#### Data under study

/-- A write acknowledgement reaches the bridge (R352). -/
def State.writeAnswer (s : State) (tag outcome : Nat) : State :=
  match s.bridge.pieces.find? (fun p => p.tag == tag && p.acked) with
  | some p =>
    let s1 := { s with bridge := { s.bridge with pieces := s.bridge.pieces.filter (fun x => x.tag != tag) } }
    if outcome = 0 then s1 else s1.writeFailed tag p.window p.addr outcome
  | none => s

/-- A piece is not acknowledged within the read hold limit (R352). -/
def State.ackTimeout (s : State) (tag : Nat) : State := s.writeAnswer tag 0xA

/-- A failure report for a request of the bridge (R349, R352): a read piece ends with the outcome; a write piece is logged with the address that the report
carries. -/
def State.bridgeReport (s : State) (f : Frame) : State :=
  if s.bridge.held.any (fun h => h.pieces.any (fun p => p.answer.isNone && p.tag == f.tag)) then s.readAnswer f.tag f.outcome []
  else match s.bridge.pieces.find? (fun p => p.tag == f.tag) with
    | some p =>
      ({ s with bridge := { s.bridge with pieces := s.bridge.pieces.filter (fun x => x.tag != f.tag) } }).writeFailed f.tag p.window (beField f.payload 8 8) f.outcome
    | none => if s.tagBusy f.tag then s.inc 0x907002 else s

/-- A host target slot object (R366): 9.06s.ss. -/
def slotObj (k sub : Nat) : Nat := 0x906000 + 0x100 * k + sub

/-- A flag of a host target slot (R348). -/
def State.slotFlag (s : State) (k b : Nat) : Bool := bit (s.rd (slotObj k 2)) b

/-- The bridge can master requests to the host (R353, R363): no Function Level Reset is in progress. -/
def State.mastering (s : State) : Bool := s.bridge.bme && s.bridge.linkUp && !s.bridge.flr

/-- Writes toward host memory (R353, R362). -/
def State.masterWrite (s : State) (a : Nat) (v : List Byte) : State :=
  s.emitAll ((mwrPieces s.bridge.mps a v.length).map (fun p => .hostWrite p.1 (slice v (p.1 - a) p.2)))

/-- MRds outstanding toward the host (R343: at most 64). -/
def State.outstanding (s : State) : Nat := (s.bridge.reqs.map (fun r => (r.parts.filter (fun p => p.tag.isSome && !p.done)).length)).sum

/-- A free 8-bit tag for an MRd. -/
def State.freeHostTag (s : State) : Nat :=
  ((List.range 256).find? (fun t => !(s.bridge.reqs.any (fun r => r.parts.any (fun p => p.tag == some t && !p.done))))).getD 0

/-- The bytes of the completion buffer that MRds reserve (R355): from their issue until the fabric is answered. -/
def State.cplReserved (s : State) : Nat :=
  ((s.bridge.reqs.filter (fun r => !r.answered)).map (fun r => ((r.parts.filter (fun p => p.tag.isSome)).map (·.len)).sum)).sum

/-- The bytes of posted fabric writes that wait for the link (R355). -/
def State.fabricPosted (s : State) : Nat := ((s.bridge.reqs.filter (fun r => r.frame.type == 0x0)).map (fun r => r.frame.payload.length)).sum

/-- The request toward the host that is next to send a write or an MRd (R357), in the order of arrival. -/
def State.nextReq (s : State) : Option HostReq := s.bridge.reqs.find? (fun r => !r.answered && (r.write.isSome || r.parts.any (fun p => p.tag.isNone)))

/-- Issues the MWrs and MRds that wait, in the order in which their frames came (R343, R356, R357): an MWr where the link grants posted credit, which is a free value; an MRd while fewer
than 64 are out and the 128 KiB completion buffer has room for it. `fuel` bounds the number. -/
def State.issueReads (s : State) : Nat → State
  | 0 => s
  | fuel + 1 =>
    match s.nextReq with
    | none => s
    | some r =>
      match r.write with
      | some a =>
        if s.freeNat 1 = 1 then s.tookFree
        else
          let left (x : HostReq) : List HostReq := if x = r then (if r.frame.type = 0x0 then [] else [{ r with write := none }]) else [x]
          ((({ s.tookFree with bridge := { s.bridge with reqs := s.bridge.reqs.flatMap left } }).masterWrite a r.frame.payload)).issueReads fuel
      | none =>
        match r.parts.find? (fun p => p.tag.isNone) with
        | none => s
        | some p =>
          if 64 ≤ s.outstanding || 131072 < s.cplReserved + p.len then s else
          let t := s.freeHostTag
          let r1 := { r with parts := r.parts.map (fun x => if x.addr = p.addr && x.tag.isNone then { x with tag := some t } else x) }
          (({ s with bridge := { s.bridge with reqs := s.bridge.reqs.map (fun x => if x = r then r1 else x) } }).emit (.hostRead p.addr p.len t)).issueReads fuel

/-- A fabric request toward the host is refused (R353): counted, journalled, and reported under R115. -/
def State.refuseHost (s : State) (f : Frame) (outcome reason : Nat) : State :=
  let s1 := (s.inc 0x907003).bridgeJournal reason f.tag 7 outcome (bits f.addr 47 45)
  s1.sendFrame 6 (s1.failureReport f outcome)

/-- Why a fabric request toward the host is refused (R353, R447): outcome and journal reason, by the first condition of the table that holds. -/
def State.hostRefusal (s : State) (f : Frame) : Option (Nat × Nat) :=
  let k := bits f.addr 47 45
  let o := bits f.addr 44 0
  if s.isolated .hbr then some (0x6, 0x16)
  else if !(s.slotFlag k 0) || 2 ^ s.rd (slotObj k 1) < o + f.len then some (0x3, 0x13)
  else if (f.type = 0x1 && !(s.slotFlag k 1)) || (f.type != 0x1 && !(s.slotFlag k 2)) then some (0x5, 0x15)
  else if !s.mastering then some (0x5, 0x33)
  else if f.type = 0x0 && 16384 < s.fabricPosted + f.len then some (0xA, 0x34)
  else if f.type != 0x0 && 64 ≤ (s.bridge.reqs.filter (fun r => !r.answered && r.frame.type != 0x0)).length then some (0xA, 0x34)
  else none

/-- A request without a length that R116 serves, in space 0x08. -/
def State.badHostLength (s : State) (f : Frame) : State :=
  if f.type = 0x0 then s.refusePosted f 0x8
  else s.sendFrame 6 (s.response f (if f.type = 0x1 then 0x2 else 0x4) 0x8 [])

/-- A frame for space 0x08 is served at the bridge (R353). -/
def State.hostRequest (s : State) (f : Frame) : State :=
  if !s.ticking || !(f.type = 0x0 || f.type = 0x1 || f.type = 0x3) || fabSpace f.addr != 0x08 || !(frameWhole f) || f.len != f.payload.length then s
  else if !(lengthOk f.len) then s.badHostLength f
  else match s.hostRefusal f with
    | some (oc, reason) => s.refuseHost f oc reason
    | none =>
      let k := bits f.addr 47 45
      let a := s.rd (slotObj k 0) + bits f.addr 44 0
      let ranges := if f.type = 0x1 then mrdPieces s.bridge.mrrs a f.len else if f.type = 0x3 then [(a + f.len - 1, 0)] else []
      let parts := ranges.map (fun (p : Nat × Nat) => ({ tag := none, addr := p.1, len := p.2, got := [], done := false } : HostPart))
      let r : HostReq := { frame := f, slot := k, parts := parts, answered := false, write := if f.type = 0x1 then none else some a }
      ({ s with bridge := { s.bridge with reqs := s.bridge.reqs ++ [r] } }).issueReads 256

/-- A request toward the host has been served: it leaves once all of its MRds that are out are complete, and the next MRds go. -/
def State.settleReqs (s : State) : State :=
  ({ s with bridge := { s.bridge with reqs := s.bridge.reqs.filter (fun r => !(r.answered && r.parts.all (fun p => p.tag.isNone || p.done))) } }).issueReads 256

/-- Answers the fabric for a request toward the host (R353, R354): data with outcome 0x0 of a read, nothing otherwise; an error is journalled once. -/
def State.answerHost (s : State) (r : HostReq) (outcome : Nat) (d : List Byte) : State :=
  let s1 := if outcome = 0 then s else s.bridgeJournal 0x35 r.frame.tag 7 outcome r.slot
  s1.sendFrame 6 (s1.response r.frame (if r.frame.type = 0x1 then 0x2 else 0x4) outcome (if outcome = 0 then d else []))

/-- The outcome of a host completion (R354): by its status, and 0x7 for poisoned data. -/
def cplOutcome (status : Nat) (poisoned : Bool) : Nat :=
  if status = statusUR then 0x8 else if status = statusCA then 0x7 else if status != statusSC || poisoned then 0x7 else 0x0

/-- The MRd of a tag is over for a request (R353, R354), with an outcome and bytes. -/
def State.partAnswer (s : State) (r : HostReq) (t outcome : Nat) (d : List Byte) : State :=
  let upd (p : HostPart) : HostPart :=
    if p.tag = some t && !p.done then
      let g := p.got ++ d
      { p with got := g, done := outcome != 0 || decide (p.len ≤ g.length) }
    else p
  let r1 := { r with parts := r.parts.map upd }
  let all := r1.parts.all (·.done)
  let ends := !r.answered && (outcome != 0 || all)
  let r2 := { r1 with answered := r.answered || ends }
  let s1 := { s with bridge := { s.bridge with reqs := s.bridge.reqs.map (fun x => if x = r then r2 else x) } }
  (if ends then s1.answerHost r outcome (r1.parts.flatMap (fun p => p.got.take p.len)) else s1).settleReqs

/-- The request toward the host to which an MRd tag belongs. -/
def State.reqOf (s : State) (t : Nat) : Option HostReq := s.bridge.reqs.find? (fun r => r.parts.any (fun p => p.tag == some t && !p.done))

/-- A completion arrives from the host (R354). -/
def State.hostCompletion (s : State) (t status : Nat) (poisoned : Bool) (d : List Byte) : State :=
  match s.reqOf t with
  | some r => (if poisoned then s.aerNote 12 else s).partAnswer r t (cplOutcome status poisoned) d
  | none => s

########
#### Data under study

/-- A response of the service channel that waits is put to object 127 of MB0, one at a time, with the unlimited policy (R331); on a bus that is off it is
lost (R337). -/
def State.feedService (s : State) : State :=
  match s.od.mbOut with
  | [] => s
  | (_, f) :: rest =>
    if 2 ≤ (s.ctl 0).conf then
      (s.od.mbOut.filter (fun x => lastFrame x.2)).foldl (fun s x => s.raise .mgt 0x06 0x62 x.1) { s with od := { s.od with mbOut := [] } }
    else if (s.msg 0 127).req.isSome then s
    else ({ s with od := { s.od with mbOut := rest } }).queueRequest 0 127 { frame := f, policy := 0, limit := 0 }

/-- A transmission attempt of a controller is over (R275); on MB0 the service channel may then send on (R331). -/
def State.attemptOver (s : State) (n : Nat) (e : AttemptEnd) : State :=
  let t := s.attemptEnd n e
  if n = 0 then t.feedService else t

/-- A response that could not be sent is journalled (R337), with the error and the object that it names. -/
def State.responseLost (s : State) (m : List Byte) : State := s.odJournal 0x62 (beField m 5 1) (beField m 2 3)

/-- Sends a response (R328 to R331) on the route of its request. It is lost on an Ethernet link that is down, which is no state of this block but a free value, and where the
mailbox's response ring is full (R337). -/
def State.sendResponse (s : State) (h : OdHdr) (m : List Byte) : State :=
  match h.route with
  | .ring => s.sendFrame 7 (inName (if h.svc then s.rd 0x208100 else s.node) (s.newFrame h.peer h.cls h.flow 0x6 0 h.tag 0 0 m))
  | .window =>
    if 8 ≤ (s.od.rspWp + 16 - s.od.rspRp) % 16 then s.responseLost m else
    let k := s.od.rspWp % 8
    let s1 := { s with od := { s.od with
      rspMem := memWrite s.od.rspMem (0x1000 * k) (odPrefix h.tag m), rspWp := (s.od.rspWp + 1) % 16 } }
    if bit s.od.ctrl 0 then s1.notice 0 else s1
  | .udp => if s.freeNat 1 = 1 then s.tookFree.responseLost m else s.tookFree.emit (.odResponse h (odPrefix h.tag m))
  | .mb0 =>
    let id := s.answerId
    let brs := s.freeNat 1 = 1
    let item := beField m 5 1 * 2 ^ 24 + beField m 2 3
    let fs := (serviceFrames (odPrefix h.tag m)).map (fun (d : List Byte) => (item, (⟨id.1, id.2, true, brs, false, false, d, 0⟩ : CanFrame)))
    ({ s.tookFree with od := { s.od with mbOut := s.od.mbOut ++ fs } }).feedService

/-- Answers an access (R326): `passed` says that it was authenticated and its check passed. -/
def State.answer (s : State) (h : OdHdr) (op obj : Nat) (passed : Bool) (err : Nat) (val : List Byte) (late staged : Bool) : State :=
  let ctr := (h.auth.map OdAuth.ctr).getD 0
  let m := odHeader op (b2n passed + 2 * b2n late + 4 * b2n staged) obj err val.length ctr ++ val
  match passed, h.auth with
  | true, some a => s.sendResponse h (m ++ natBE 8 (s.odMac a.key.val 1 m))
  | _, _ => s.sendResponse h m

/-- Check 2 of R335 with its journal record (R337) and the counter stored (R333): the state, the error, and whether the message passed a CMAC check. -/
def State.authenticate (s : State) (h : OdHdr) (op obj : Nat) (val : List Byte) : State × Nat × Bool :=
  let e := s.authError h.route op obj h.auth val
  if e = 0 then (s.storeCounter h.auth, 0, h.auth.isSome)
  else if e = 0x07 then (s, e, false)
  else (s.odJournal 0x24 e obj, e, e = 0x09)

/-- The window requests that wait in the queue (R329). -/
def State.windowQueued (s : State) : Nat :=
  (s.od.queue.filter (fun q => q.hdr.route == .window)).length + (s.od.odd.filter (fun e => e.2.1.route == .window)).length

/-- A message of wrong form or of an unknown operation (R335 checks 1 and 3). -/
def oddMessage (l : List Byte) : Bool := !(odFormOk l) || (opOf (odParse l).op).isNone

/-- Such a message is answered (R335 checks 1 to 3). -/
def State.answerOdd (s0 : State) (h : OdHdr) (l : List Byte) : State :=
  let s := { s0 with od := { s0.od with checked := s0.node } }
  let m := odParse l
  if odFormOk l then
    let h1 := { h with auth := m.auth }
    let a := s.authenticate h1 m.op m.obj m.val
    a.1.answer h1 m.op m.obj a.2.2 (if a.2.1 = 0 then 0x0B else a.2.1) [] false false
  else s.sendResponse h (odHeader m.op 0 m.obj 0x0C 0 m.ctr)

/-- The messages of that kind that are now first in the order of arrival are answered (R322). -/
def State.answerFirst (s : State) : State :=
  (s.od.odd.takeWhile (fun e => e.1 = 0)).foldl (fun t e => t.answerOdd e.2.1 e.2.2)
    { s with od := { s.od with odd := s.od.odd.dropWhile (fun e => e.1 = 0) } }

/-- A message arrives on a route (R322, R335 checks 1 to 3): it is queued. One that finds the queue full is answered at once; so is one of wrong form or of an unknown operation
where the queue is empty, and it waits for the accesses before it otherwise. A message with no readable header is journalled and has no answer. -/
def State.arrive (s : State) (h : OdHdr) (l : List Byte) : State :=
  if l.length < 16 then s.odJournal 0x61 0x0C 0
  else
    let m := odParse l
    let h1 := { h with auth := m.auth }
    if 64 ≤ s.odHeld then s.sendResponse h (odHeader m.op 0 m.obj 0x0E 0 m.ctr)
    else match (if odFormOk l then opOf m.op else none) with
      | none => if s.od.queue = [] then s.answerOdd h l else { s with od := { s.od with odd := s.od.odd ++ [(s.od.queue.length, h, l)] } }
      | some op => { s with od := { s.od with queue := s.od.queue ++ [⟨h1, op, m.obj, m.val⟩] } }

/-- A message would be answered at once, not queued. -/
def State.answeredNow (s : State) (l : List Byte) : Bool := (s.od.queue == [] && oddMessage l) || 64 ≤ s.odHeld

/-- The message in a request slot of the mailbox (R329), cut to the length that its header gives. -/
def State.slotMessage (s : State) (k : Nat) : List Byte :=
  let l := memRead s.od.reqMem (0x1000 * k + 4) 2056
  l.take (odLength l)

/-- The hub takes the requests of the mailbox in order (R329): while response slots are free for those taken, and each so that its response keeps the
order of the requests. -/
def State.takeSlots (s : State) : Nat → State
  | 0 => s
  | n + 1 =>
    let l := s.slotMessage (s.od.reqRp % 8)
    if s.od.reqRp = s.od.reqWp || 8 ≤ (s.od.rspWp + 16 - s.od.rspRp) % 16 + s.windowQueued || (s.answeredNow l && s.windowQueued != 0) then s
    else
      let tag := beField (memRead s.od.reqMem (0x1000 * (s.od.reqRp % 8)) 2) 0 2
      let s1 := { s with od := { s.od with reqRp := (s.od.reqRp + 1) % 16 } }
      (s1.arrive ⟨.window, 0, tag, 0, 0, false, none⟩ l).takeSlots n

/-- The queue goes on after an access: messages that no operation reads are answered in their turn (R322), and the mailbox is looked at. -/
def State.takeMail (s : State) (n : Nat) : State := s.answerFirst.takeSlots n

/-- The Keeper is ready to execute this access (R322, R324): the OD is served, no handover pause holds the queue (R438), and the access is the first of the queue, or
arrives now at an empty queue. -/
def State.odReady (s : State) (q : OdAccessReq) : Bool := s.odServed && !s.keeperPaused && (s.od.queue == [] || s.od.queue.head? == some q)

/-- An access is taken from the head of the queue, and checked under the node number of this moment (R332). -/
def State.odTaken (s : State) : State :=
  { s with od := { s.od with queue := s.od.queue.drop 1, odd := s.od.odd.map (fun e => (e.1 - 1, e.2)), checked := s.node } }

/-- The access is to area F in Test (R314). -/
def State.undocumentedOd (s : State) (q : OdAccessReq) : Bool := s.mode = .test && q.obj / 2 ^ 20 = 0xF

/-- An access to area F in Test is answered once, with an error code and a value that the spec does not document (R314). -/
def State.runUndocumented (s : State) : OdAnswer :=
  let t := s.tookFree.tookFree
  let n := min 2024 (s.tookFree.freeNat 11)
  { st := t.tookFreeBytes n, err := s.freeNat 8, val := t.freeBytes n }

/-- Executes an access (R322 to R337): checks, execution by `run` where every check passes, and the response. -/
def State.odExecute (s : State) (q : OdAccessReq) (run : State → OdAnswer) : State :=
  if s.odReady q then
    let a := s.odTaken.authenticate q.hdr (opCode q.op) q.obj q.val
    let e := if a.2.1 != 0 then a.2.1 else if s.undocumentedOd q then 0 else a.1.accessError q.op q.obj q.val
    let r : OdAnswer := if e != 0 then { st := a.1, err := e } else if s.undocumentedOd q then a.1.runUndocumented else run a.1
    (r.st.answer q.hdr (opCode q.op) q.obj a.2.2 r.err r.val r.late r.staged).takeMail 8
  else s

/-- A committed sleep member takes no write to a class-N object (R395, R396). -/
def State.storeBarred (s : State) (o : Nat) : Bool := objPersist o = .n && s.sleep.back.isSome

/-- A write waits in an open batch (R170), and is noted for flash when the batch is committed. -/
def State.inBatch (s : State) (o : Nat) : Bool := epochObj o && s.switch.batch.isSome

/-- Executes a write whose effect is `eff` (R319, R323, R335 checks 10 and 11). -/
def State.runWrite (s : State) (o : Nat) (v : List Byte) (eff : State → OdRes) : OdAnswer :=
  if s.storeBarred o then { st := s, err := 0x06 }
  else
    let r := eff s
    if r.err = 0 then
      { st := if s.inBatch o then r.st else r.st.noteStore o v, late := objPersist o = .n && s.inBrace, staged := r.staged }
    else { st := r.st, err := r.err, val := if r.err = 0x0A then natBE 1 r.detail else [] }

########
#### Data under study

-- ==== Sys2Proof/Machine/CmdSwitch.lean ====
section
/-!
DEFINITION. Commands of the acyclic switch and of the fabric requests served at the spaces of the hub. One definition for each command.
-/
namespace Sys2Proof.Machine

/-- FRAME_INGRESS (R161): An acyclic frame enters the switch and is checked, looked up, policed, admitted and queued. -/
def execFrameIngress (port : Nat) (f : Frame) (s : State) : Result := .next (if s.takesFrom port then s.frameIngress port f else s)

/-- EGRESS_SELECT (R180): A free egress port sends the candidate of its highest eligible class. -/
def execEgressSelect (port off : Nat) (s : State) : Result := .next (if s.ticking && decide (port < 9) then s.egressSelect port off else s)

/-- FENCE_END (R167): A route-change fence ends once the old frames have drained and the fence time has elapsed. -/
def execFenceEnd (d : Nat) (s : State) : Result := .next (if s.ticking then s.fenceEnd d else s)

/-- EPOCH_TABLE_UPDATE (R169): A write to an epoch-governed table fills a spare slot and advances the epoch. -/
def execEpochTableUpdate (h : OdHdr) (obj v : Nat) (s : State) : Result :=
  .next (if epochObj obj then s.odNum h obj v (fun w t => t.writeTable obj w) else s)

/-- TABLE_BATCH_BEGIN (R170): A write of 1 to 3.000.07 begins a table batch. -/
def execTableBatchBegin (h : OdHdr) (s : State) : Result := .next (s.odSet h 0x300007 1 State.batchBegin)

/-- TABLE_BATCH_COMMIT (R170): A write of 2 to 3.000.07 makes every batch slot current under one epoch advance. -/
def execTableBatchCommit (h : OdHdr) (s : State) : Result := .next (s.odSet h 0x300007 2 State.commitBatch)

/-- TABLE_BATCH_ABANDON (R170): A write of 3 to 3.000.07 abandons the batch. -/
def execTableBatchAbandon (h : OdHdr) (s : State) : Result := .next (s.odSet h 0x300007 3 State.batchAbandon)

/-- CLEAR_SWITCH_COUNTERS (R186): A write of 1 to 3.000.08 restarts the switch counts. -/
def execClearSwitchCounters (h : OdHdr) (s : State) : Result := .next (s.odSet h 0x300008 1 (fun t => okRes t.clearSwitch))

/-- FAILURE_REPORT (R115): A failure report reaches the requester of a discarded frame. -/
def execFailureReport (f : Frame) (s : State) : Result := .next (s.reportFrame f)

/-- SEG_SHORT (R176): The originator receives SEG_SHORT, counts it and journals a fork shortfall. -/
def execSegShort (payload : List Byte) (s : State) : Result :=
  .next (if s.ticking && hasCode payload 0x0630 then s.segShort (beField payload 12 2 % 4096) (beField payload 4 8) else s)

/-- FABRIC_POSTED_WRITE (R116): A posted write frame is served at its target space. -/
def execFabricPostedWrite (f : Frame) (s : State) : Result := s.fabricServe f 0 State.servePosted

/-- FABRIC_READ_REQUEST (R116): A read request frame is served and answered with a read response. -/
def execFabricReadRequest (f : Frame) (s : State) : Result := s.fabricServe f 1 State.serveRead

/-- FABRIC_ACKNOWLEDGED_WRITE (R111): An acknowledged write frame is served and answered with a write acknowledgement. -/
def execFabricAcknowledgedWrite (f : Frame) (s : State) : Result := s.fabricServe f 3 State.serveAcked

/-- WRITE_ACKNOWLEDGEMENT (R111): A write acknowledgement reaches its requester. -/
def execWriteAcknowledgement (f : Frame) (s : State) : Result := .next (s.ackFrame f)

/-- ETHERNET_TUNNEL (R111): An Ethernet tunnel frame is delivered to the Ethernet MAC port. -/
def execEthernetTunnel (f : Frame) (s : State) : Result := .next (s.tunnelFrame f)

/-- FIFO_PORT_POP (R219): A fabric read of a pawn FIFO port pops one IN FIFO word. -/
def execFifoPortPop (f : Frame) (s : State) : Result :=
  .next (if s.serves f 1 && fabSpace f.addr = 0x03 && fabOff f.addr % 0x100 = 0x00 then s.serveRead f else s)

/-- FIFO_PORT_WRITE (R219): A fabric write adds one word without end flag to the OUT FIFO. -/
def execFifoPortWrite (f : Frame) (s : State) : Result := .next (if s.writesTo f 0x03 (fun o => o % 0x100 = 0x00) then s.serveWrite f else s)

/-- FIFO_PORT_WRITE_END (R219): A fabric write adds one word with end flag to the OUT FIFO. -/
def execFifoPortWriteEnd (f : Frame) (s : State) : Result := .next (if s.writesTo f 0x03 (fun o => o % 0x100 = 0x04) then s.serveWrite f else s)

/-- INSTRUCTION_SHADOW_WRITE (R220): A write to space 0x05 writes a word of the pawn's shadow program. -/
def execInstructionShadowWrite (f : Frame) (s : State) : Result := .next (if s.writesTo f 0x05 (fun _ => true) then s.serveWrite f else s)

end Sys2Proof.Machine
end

########

◆ **Problem**
Within the data above, filter for lines containing the word "answerHost" and copy each one.

◆ **Your solution**
def State.answerHost (s : State) (r : HostReq) (outcome : Nat) (d : List Byte) : State :=
  (if ends then s1.answerHost r outcome (r1.parts.flatMap (fun p => p.got.take p.len)) else s1).settleReqs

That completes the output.